Data records Block Start

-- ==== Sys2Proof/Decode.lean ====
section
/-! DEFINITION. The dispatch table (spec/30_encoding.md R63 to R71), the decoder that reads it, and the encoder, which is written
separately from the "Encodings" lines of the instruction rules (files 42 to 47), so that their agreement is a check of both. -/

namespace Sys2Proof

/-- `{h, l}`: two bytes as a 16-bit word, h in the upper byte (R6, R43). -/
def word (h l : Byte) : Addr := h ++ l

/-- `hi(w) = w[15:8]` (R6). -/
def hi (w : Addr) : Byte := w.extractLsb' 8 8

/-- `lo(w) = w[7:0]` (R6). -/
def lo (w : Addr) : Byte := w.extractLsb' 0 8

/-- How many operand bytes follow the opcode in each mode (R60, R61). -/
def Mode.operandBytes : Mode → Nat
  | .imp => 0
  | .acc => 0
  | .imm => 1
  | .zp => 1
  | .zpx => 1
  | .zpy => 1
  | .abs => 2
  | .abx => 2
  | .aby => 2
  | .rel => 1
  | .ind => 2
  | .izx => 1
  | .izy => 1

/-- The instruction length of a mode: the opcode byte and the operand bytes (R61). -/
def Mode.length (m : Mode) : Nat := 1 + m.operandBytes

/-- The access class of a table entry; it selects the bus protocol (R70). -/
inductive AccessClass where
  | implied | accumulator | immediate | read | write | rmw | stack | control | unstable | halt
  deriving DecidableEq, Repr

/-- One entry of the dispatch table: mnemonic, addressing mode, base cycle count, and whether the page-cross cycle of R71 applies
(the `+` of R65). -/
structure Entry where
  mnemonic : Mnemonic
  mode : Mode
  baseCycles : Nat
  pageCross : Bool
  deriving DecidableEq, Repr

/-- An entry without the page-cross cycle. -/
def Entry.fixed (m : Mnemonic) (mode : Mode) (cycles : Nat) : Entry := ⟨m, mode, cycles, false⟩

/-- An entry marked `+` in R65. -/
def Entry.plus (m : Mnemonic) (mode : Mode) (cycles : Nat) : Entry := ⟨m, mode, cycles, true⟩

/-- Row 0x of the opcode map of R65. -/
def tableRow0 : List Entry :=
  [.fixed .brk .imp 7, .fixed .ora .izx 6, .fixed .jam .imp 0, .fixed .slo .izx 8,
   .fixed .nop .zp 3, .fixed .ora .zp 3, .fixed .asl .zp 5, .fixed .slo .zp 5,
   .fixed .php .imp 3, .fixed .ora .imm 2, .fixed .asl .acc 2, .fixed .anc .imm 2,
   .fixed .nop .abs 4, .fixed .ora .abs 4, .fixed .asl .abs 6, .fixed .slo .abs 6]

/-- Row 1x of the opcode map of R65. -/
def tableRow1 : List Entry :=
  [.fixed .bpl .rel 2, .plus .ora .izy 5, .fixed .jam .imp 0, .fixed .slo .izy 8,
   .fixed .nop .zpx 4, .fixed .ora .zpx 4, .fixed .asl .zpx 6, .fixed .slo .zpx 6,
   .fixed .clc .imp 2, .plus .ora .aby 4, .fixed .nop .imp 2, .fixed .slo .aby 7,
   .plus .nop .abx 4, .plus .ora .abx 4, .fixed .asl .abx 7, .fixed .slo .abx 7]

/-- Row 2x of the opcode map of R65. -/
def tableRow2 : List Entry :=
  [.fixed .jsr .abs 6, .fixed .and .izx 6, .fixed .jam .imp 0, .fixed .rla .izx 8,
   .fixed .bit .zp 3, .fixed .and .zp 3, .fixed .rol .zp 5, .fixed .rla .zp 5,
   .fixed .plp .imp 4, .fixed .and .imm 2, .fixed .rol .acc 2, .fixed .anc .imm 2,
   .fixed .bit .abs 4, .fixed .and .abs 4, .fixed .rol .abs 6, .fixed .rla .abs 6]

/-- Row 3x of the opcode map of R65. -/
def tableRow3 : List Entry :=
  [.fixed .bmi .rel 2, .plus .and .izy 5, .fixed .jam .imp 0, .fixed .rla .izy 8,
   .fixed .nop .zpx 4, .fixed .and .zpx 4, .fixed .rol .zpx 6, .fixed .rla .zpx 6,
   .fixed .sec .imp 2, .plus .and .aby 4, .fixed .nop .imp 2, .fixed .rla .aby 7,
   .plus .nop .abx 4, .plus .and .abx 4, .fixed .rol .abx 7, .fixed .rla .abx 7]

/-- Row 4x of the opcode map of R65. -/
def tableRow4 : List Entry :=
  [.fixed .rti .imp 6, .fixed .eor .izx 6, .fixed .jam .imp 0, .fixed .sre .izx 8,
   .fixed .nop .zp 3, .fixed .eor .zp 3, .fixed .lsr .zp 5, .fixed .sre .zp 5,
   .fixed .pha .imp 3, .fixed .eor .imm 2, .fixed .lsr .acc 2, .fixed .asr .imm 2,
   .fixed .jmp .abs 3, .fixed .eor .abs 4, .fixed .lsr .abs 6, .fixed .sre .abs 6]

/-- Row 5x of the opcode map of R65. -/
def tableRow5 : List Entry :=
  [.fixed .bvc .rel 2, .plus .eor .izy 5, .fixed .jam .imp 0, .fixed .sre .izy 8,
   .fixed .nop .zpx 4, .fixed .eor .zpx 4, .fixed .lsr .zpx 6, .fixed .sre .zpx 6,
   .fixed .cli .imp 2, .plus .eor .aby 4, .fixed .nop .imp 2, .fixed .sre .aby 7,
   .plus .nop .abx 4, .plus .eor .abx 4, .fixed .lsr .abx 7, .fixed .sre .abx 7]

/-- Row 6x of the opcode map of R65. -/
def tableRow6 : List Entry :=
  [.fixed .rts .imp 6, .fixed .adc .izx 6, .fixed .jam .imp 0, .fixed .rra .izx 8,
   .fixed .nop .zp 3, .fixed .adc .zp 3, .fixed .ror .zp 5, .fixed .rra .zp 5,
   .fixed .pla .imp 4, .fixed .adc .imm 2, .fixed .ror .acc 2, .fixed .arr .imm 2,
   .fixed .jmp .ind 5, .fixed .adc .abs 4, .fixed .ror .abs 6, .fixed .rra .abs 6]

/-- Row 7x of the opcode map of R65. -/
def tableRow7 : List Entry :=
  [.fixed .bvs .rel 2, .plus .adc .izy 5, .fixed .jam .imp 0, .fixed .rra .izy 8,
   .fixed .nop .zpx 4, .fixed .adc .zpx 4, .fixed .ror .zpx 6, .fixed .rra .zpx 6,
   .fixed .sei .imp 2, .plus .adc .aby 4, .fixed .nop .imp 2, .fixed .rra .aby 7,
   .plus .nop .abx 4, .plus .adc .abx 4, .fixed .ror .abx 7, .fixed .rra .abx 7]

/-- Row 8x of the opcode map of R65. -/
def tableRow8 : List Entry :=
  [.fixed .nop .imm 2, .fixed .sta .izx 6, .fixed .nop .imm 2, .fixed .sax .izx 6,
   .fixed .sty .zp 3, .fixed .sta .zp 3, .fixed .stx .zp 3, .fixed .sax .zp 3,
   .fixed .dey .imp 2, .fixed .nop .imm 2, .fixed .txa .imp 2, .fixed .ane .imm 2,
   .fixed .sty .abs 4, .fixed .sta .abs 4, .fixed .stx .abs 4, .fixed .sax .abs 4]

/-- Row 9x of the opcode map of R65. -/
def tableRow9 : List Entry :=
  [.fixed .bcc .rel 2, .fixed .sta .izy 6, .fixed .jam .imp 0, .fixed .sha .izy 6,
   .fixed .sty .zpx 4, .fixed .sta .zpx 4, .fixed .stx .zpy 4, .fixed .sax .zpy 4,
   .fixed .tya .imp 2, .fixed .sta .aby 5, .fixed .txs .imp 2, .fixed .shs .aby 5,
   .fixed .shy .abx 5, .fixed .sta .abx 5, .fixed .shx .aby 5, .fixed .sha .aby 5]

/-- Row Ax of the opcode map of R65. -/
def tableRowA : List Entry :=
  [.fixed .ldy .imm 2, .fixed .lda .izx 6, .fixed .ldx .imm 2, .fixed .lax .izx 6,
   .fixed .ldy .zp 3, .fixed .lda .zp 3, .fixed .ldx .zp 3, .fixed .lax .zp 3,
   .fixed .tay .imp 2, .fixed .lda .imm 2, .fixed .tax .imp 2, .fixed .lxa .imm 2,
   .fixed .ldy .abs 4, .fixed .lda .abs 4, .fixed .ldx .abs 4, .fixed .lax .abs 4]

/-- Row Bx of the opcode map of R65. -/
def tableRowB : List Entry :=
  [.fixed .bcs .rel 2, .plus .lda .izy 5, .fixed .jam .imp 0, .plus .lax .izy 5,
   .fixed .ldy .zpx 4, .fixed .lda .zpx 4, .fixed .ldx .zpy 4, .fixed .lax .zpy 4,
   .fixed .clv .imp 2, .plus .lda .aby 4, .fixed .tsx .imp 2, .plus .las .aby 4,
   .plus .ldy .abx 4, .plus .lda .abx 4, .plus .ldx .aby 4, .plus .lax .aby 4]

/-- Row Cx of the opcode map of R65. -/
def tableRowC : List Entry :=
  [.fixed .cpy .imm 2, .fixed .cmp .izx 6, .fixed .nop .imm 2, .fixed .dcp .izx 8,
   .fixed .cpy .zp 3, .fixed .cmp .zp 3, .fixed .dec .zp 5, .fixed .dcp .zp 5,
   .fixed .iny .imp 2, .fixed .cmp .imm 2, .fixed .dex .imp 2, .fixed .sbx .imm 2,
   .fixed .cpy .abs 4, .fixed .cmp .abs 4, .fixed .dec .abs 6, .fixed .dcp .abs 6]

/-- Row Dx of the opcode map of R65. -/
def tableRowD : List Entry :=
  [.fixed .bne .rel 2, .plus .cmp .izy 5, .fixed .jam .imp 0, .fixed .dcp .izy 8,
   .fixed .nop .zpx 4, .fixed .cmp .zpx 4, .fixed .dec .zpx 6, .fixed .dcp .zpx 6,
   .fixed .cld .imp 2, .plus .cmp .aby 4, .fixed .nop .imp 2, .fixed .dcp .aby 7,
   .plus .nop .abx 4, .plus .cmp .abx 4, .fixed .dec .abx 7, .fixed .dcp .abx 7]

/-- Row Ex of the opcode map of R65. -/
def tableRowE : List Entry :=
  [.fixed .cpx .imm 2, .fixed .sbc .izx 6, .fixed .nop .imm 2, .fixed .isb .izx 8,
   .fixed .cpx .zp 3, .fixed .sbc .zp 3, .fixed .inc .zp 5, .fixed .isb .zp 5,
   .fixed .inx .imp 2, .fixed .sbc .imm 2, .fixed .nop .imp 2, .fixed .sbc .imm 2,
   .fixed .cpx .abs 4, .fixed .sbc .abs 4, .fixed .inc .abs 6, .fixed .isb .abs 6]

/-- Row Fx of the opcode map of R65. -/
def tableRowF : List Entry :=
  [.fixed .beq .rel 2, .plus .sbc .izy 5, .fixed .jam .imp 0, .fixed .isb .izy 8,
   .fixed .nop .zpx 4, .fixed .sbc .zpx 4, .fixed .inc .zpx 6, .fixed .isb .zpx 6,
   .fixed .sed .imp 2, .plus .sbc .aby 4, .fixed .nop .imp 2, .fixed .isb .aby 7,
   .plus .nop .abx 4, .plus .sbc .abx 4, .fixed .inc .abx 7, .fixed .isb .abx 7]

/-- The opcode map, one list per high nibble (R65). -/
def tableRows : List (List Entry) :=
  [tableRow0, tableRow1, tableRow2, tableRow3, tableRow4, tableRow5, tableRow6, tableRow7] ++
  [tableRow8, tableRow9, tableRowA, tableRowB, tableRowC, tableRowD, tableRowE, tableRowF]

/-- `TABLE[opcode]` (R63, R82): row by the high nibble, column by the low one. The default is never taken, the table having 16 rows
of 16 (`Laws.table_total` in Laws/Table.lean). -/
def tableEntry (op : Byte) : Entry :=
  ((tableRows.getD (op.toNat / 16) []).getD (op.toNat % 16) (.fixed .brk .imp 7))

Data records Block End

Exercise objective
Count, in the listing, each line that holds the string "lean", then give the count and nothing else.

Answer space
2